NEW Rendertest-HDV.veg

Comments

neilslade wrote on 7/10/2008, 1:33 AM
Finally, got my new system together-- the less expensive online purchases all worked first time out-- whew!!!

Anyway, did the render test-- no overclocking, just stock Q9450 with 4GB G.Skill memory, the Gigabyte GA-P3d-S3G motherboard

118 seconds

Now, for fun, overclocking... results--

3.25 GHz= 98 seconds

and that's about as fast as this Q9450 will go as far as I can tell. I'm just using the Gigabyte EasyTune utility, and beyond that is beyond my ability.

Can't say that I'll run this machine overclocked to save a few seconds, and as I've observed previous--- render while doing chores or sleeping, and a P4 will do just fine, and this was all mostly for jollies as far as I can gather.

Glad I figured how to save a few bucks in the process.

If there are some tweaks to optimize in Vegas for this quad, I've missed it-- anyone clue me in if there's something else I should have done... :-)

Cheers.
boggaf05 wrote on 7/10/2008, 6:52 PM
2:13 on Q6600
Aegis Kleais wrote on 7/11/2008, 10:21 PM
2:14

Q6600 2.4GHz
4GB PC2-8500
800+GB of 7200RPM 16MB SATAII HDD
Windows XP Pro SP2
rs170a wrote on 7/12/2008, 7:34 AM
What is the "standard" output being used for comparison?

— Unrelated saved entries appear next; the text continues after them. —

-- ==== Sys2Proof/Machine/Configure.lean ====
section
/-! DEFINITION. Configuration (R354 to R381): containers and their checks, the boot flow, overlays, region start-up and reset,
and the upset scrubber. A container's bytes from flash, the PCIe host, the board controller, JTAG or the internal port
are operands; those of a mailbox load are read from its buffer. -/

namespace Sys2Proof.Machine

/-! ### The container header (R357) -/

/-- A field of the header: byte offset and length. -/
def hdrFld (h : List Byte) (o n : Nat) : Nat := leValue ((h.drop o).take n)

def hdrKind (h : List Byte) : Nat := hdrFld h 0x08 1
def hdrKeyId (h : List Byte) : Nat := hdrFld h 0x0A 1
def hdrVer (h : List Byte) : Nat := hdrFld h 0x0C 4
def hdrArb (h : List Byte) : Nat := hdrFld h 0x10 2
def hdrFwArb (h : List Byte) : Nat := hdrFld h 0x12 2
def hdrFwVer (h : List Byte) : Nat := hdrFld h 0x14 4
def hdrLen (h : List Byte) : Nat := hdrFld h 0x18 4
def hdrFrames (h : List Byte) : Nat := hdrFld h 0x1C 4
def hdrMask (h : List Byte) : Nat := hdrFld h 0x20 8

/-- Chunks of a payload (R356). -/
def chunkCount (len : Nat) : Nat := (len + 65535) / 65536

/-- Container length (R356). -/
def containerLen (len : Nat) : Nat := 64 + len + 20 * chunkCount len + 128

/-- Container offset of payload offset `o`. -/
def payloadPos (o : Nat) : Nat := 64 + o / 65536 * 65556 + o % 65536

/-- An overlay's load. -/
def Load.overlay (l : Load) : Bool := l.path == .mailbox || l.path == .intport

/-- KIND that suits a path (R362). -/
def LoadPath.kind : LoadPath → Nat
  | .primary => 1 | .golden => 2 | .mailbox => 3 | .intport => 3

/-- Check 1 of R362. An overlay's REGION_MASK is nonzero and its FW fields are 0 (R357). -/
def formatOk (p : LoadPath) (h : List Byte) : Bool :=
  let len := hdrLen h
  hdrFld h 0 4 == 0x31464D45 && hdrFld h 0x30 4 == Crypto.crc32 (natBytes (h.take 0x30)) && hdrFld h 0x09 1 == 1 &&
    hdrFld h 0x0B 1 == 0 && hdrFld h 0x34 12 == 0 && decide (16 ≤ len) && decide (len ≤ 335544320) && len % 16 == 0 &&
    hdrKind h == p.kind && decide (hdrArb h ≤ 256) && decide (hdrFwArb h ≤ 256) &&
    (hdrKind h != 3 || (hdrMask h != 0 && hdrFwArb h == 0 && hdrFwVer h == 0))

/-- Key that KEY_ID selects (R359): none where it is refused, `some none` for a plaintext container. -/
def State.loadKey (s : State) (id : Nat) : Option (Option (BitVec 256)) :=
  if s.sec.life = 0 then (if id = 0xFF then some none else none)
  else if id = 0 then s.deviceKey.map some
  else if 1 ≤ id ∧ id ≤ 8 then (s.sec.keyRam.get none (id - 1)).map some
  else none

/-- The first of checks 1 to 5 that fails: its code, and whether it is of the authentication class (R362). -/
def State.headerCheck (s : State) (p : LoadPath) (h : List Byte) : Option (Nat × Bool) :=
  if formatOk p h = false then some (0x01, false)
  else if hdrFld h 4 4 ≠ s.reg R.DEV_ID 0 then some (0x05, false)
  else if s.sec.life = 3 then some (0x0B, true)
  else if (s.loadKey (hdrKeyId h)).isNone then some (0x09, true)
  else if hdrArb h < s.sec.base ∨ (hdrKind h ≠ 3 ∧ hdrFwArb h < s.sec.fw) then some (0x0A, true)
  else none

/-! ### Frames (R354, R355, R336) -/

/-- The driver taps per long line, of its eight, after frame `a` is applied. -/
def State.driversAfter (s : State) (a r : Nat) (d : BitVec 4096) : SMap (List (Nat × Nat)) :=
  let kept := s.fab.drivers.foldl (fun m e => m.set [] e.1 (e.2.filter (·.1 != a))) (s.fab.drivers)
  (Config.frameDrivers a d).foldl (fun m x =>
    let l := m.get [] (lineKey r x.1)
    m.set [] (lineKey r x.1) (if l.contains (a, x.2 % 8) then l else l ++ [(a, x.2 % 8)])) kept

/-- Lines with more than one enabled driver. -/
def contended (m : SMap (List (Nat × Nat))) : List Nat := (m.filter (fun e => decide (1 < e.2.length))).map (·.1)

/-- Stores a block-memory frame in the block's array (R354): 16 frames of 32 words per block. -/
def State.bmFrame (s : State) (r k : Nat) (d : BitVec 4096) : State :=
  let blk := 128 * r + k / 16
  (List.range 32).foldl (fun t j =>
    let key := blk * 512 + k % 16 * 32 + j
    ((t.setBmWord key (BitVec.ofNat 128 (bitsOf d.toNat (128 * j) 128))).setBmPoison key false).setBmDamage key none) s

/-- Stores a frame with the check bits computed as it is written (R354). -/
def State.storeFrame (s : State) (a : Nat) (d : BitVec 4096) : State :=
  { s with fab := { s.fab with
    frames := s.fab.frames.set 0 a d, checks := s.fab.checks.set 0 a (Config.frameCheck d), hits := s.fab.hits.set none a none } }

/-- Rewrites what frame `a` was to hold; what upsets have flipped since it was written stays flipped. -/
def State.rewriteFrame (s : State) (a : Nat) (d : BitVec 4096) : State :=
  let h := s.fab.hits.get none a
  ((s.storeFrame a d).flipFrame a (flipMask (s.flips a))).setHit a h

/-- Disables every driver of a line: the frames that enable one, and the count (R336). -/
def State.disableLine (s : State) (k : Nat) : State :=
  let s := (s.fab.drivers.get [] k).foldl (fun t x => t.rewriteFrame x.1 (Config.frameDisable x.1 (t.frameWritten x.1) (k % 1024))) s
  { s with fab := { s.fab with drivers := s.fab.drivers.set [] k [] } }

/-- Records a rejection in CFG_CONT_INFO. -/
def State.contRecord (s : State) (k : Nat) : State :=
  if s.isSet F.CFG_CONT_INFO.VALID 0 then s.put F.CFG_CONT_INFO.MORE 0 1
  else s.setReg R.CFG_CONT_INFO 0 (k % 1024 + k / 1024 % 64 * 2 ^ 16 + 2 ^ 31)

/-- Writes a frame under the contention check; false where it is rejected (R336). -/
def State.writeFrame (s : State) (a : Nat) (d : BitVec 4096) : Bool × State :=
  match frameRegion a with
  | none => (true, s.storeFrame a d)
  | some r =>
    if 7168 ≤ a % 2 ^ 14 then (true, s.bmFrame r (a % 2 ^ 14 - 7168) d)
    else
      let m := s.driversAfter a r d
      match contended m with
      | [] => (true, { s with fab := { s.fab with drivers := m } }.storeFrame a d)
      | k :: rest => (false, ((k :: rest).foldl (fun t j => t.disableLine j) s).contRecord k)

/-- Writes frames in ascending order until one is rejected. -/
def State.writeFrames (s : State) (a : Nat) : List (BitVec 4096) → Bool × State
  | [] => (true, s)
  | d :: r =>
    let (ok, t) := s.writeFrame a d
    if ok then t.writeFrames (a + 1) r else (false, t)

/-- Clears every frame (R367 step 3). -/
def State.clearFrames (s : State) : State :=
  { s with fab := { s.fab with 
    frames := [], checks := [], hits := [], drivers := [], bmWords := [], bmPoison := [], bmDamage := [], bmCheck := []
    ffs := [], slices := [], leaf := [], nets := [], pins := [], volts := [] } }

/-- Zeroes a region's 9,216 frames and clears its driver enables; its block memories lose their flags (R331, R370). -/
def State.clearRegion (s : State) (r : Nat) : State :=
  let out := fun (lo hi k : Nat) => decide (k < lo) || decide (hi ≤ k)
  let s := { s with fab := { s.fab with
    frames := s.fab.frames.filter (fun e => out (r * 2 ^ 16) ((r + 1) * 2 ^ 16) e.1)
    checks := s.fab.checks.filter (fun e => out (r * 2 ^ 16) ((r + 1) * 2 ^ 16) e.1)
    hits := s.fab.hits.filter (fun e => out (r * 2 ^ 16) ((r + 1) * 2 ^ 16) e.1)
    drivers := s.fab.drivers.filter (fun e => out (r * 1024) ((r + 1) * 1024) e.1)
    bmWords := s.fab.bmWords.filter (fun e => out (r * 65536) ((r + 1) * 65536) e.1)
    bmPoison := s.fab.bmPoison.filter (fun e => out (r * 65536) ((r + 1) * 65536) e.1)
    bmDamage := s.fab.bmDamage.filter (fun e => out (r * 65536) ((r + 1) * 65536) e.1)
    bmCheck := s.fab.bmCheck.filter (fun e => e.1 / 512 != r)
    ffs := s.fab.ffs.filter (fun e => e.1 != r)
    slices := s.fab.slices.filter (fun e => e.1 / 192 != r)
    leaf := s.fab.leaf.filter (fun e => e.1 / 16 != r) } }
  ((List.range 128).foldl (fun t b => t.setReg R.BM_STATUS (128 * r + b) 0) s).bmCollSum r

/-! ### Regions and their images (R370 to R373) -/

/-- A row's instance lies in region `r`; PR_REGION_STATE shows the region itself. -/
def rowInRegion (r : Nat) (x : RegRow) (i : Nat) : Bool :=
  (x.sel == .region && i / x.n == r && x.off != R.PR_REGION_STATE.off) || (x.sel == .fp && portRegion i == r) ||
    (x.sel == .bm && i / 128 == r)

/-- Registers of region `r`, its blocks and its ports return to their reset values, whatever they survive elsewhere (R352, R381). -/
def State.regionRegs (s : State) (r : Nat) : State :=
  ({ s with regs := s.regs.filter (fun e =>
      match regLookup (e.1 / 2 ^ 32) with | some (x, _) => !rowInRegion r x (e.1 % 2 ^ 32) | none => true) } : State).bmCollSum r

/-- Sets a region's COPY, INTERNAL and BASE. -/
def State.regionFlags (s : State) (r : Nat) (copy internal base : Bool) : State :=
  ((s.put F.PR_REGION_STATE.COPY r (bit copy)).put F.PR_REGION_STATE.INTERNAL r (bit internal)).put
    F.PR_REGION_STATE.BASE r (bit base)

/-- Writes a region's ISO modes. -/
def State.isoWrite (s : State) (r : Nat) (vs : List Nat) : State :=
  (vs.take 4).mapIdx (fun w v => (w, v)) |>.foldl (fun t (w, v) => t.setReg R.PR_ISO_MODE (4 * r + w) v) s

/-- Applies a PORT record: key mask and control as written to a port that is not active. -/
def State.portApply (s : State) (p : PortRec) : State :=
  (s.setPair R.PR_FP_KEYMASK_LO R.PR_FP_KEYMASK_HI p.port p.mask).writePlain R.PR_FP_CTRL p.port p.ctrl

/-- Starts a configured region (R372); one whose domain is off stays OFF (R373). -/
def State.beginRegion (s : State) (r : Nat) : State :=
  if s.domUp (domRegion r) then ((s.cfg.images.get {} r).ports.foldl (fun t p => t.portApply p) s).startRegion r
  else s.setRegion r 5
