/-- Word `w` of a job for an engine of ETYPE `t` fails a check of R235. A relation between fields is laid to the
highest-numbered word it involves (DESIGN CHOICE, log 41). -/
def jobBad (t : Nat) (j : BitVec 512) (w : Nat) : Bool :=
  jExtra j w (wordMask t w) || (w == 0 && (jFld j 0 0 4 != t || jFld j 0 4 4 != 1)) ||
  (match t with
   | 0 => ldpcDecBad j w | 1 => ldpcEncBad j w | 2 => turboBad j w | 3 => polarBad j w | 4 => rateBad j w
   | 5 => fftBad j w | 6 => matrixBad j w | _ => prachBad j w)

/-- First failing word. -/
def jobCheck (t : Nat) (j : BitVec 512) : Option Nat := findBelow 16 (jobBad t j)

/-! ### HARQ spaces (R251, R256) -/

/-- The job uses a soft buffer. -/
def usesSoft (t : Nat) (j : BitVec 512) : Bool := t == 4 && (jBit j 7 3 || jFld j 7 0 3 == 4)

/-- BASE of a space. -/
def State.harqBase (s : State) (k : Nat) : Nat :=
  s.reg R.ACC_ENG_HARQ_BASE_LO k / 4096 * 4096 + s.get F.ACC_ENG_HARQ_BASE_HI.ADDR k * 2 ^ 32

/-- What R251 makes of a job that uses a soft buffer: code and AUX, (0, 0) where it may run. DESIGN CHOICE: the order
disabled space, limits, keys (log 42). -/
def State.softCheck (s : State) (j : BitVec 512) : Nat × Nat :=
  let sp := jFld j 7 16 4
  if s.isSet F.ACC_ENG_HARQ_CFG.EN sp = false then (0x106, 0)
  else if s.get F.ACC_ENG_HARQ_CFG.COUNT sp ≤ jFld j 8 0 16 then (0x101, 8)
  else if s.get F.ACC_ENG_HARQ_STRIDE.SECTORS sp * 4096 < jFld j 8 16 16 * align64 (jFld j 10 0 18) then (0x101, 10)
  else if jKeyIn j ≠ s.get F.ACC_ENG_HARQ_CFG.KEY sp ∨ jKeyOut j ≠ s.get F.ACC_ENG_HARQ_CFG.KEY sp then (0x105, 0)
  else (0, 0)

/-- Key of the lock a job takes (R252). -/
def lockKey (j : BitVec 512) : Nat := jFld j 7 16 4 * 65536 + jFld j 8 0 16

/-- A write of ACC_ENG_HARQ_CFG (R256). While EN is 1, a write that would change KEY or COUNT is ignored there and sets
REJ. -/
def State.harqCfgWrite (s : State) (k v : Nat) : State :=
  let s := if bitAt v 1 then s.put F.ACC_ENG_HARQ_CFG.REJ k 0 else s
  if s.isSet F.ACC_ENG_HARQ_CFG.EN k then
    let s := if bitsOf v 8 8 ≠ s.get F.ACC_ENG_HARQ_CFG.KEY k ∨ bitsOf v 16 16 ≠ s.get F.ACC_ENG_HARQ_CFG.COUNT k
      then s.put F.ACC_ENG_HARQ_CFG.REJ k 1 else s
    s.put F.ACC_ENG_HARQ_CFG.EN k (v % 2)
  else
    let s := (s.put F.ACC_ENG_HARQ_CFG.KEY k (bitsOf v 8 8)).put F.ACC_ENG_HARQ_CFG.COUNT k (bitsOf v 16 16)
    if v % 2 = 0 then s
    else
      let n := s.get F.ACC_ENG_HARQ_STRIDE.SECTORS k
      let c := s.get F.ACC_ENG_HARQ_CFG.COUNT k
      if 1 ≤ n ∧ 1 ≤ c ∧ s.harqBase k + c * n * 4096 ≤ 2 ^ 35 then s.put F.ACC_ENG_HARQ_CFG.EN k 1
      else s.put F.ACC_ENG_HARQ_CFG.REJ k 1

From a post by John Cline much earlier in this thread:
...it is intended to be rendered to an MPEG2 HDV file using the default "HDV 1080-60i" template.

Mike
Joe Balsamo|LVX wrote on 7/12/2008, 8:14 AM
My time is 4:26.

I'm running a Sony Vaio laptop with a T9300 (2.5GHz) Duo Core, 4GB of RAM and 32 bit Vista.

Joe
JoeMess wrote on 7/12/2008, 8:28 AM
New HP dv9700 notebook with Turion TL-60 dual core running at 2ghz, 2 gigs of RAM and NVIDIA 7150M.

8:44

Joe
alltheseworlds wrote on 7/14/2008, 9:30 PM
9450 quad under XP with 4gb ram & everything on default settings: 118 secs (exactly the same as an earlier post by another 9450 owner)
JulianCH wrote on 7/15/2008, 7:22 PM
nice test
2':10 on custom built machine
ASUS P5E
Intel Quad Q6600 @ 2.4GHz
2Gb RAm
Windows XP PRO SP3
neilslade wrote on 7/16/2008, 2:38 PM
I made a few changes to my machine- so, of note for anyone building a new system.

I'm sticking with XP Pro, incidentally...

Primarily, I switched from IDE to SATA drives-- Microcenter (and I would expect others) had these for $99 for the Green Energy SATA 500GB Western Digital (my fave) dual speed drives....

No change in rendering times, even though my render files are going to a 2nd hard disc (as before)-- apparently, doesn't matter.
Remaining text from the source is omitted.